In the case of both StilSwitch2 and StilSwitch3 the resulting cis-state clashes with Y2717.36 and causes it to move away from the binding pocket (Fig. 6A, B). In StilSwitch2 these changes shift the position of the hydrogen-bonded lid on the binding pocket (E169ECL2, H264ECL3, T2566.58) without opening it. Key features of the cis state-bound binding pocket observed with StilSwitch2 are also present for StilSwitch3. However, the clash with Y2717.36 at the base of ECL3 is more pronounced, likely because the extra methyl group increases the size of the benzoyl moiety. These changes partially break the hydrogen bond between H264ECL3 and E169ECL2 opening the suggested exit pathway between ECL2 and ECL3 (Fig. 6B, D-F)38. These structural results explain the larger change in thermal shift upon illumination of StilSwitch3 and suggests that the extra methyl group on the benzoyl ring changes dissociation kinetics. This difference potentially allowed us to trap two different intermediates of the dissociation pathway, further emphasized by a shift in the sodium ion, know to modulate A2AR activity and ligand binding55, 56, only observed in StilSwitch3 (Fig. 6C). Cholesterol is another allosteric regulator of A2AR activity with state-dependent binding sites57, 58, 59. Interestingly, illumination of StilSwitch3 causes a loss of cholesterol from the antagonist bound A2AR binding sites, whereas, for StilSwitch2 we observe less negative difference density over the cholesterol molecules (Extended Data Fig. 6). The loss of cholesterol from these sites indicates a movement of the A2AR away from its inactive, antagonist-bound state. Based on these results we concluded that ligand unbinding is more efficient when using StilSwitch3 and selected this variant for further analysis by time-resolved crystallography.

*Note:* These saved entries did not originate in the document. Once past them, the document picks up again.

-- ==== Sys2Proof/Machine/Ops.lean ====
section
/-! DEFINITION. The named operations over the state: the sparse stores, the object dictionary, the clock of the model, the
interrupt sources (R429 to R433), the event lines (R38, R372), the event log (R483) and the outcomes of commands. -/

namespace Sys2Proof.Machine

/-- The entry of a store at a key. -/
def Store.find {α : Type} : Store α → Nat → Option α
  | [], _ => none
  | (k, v) :: m, q => if q = k then some v else Store.find m q

/-- The value of a store at a key, with the default of unlisted keys. -/
def Store.get {α : Type} (dflt : Nat → α) (m : Store α) (k : Nat) : α :=
  match m.find k with
  | some v => v
  | none => dflt k

/-- The store without an entry. -/
def Store.drop {α : Type} (m : Store α) (k : Nat) : Store α :=
  m.filter (fun e => decide (e.1 ≠ k))

/-- Inserts an entry before the first larger key. -/
def Store.insert {α : Type} : Store α → Nat → α → Store α
  | [], k, v => [(k, v)]
  | (j, w) :: m, k, v => if k < j then (k, v) :: (j, w) :: m else (j, w) :: Store.insert m k v

/-- Writes a value; the value of an unlisted key removes the entry. -/
def Store.put {α : Type} [DecidableEq α] (dflt : Nat → α) (m : Store α) (k : Nat) (v : α) : Store α :=
  if v = dflt k then m.drop k else Store.insert (m.drop k) k v

/-- Removes the entries of the keys from `lo` up to, not including, `hi`. -/
def Store.clearRange {α : Type} (m : Store α) (lo hi : Nat) : Store α :=
  m.filter (fun e => decide (¬(lo ≤ e.1 ∧ e.1 < hi)))

/-- Keys strictly rise. -/
def Store.sorted {α : Type} : Store α → Bool
  | [] => true
  | [_] => true
  | (j, _) :: (k, w) :: m => decide (j < k) && Store.sorted ((k, w) :: m)

/-- The canonical form: keys strictly rise and no entry equals its key's default. -/
def Store.wf {α : Type} [DecidableEq α] (dflt : Nat → α) (m : Store α) : Bool :=
  m.sorted && m.all (fun e => decide (e.2 ≠ dflt e.1))

/-! ### Objects -/

/-- The stored value of an object. -/
def Dev.obj (d : Dev) (idx sub : Nat) : Nat := Store.get keyDefault d.regs (okey idx sub 0)

/-- Stores an object's value. -/
def Dev.setObj (d : Dev) (idx sub v : Nat) : Dev :=
  { d with regs := Store.put keyDefault d.regs (okey idx sub 0) v }

/-- The signed value of an object of width `w`. -/
def Dev.sobj (d : Dev) (w idx sub : Nat) : Int := toSigned w (d.obj idx sub)

/-- Stores a signed value in `w` bits. -/
def Dev.setSobj (d : Dev) (w idx sub : Nat) (v : Int) : Dev := d.setObj idx sub (ofSigned w v)

/-- One bit of an object. -/
def Dev.bit (d : Dev) (idx sub b : Nat) : Bool := (d.obj idx sub).testBit b

/-- Sets or clears one bit of an object. -/
def Dev.setBit (d : Dev) (idx sub b : Nat) (on : Bool) : Dev := d.setObj idx sub (bitTo (d.obj idx sub) b on)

Time-resolved synchrotron crystallography of ligand dissociation
For the collection of time-resolved serial crystallographic data we used the recently established Kilohertz serial crystallography setup60 at MaxIV. Due to the increased flux at this next-generation synchrotron source, we collected data with a temporal resolution of 2 ms over a window ranging up to 70 ms after the reaction was initiated with a laser pulse (Extended Data Fig. 7). To follow light-induced changes over time, we calculated a series of difference electron density maps (Fo(light)-Fo(dark)) each representing 2 ms in time and subjected them to Pearson correlation analysis26, 27 (Fig. 7A). The analysis revealed two major states, one ranging from approximately 2–40 ms and a second state contributing from 50–70 ms at the end of the measurement. Based on difference electron density maps calculated from the corresponding temporal ranges (Fig. 7B, C), the first state contains isomerized ligand in the cis conformation confirming our previous results in a time-resolved setup. In the case of the second state, near continuous negative density covers the position of the ligand, demonstrating that the transient cis-compound has left the binding pocket. The H264ECL3-E169ECL2 salt bridge has been broken and additional difference density can be found throughout the receptor (Fig. 7B, C). This result demonstrates that the designed photoswitch is a viable trigger to induce larger conformational changes throughout the receptor in accordance with the dynamical nature of GPCRs.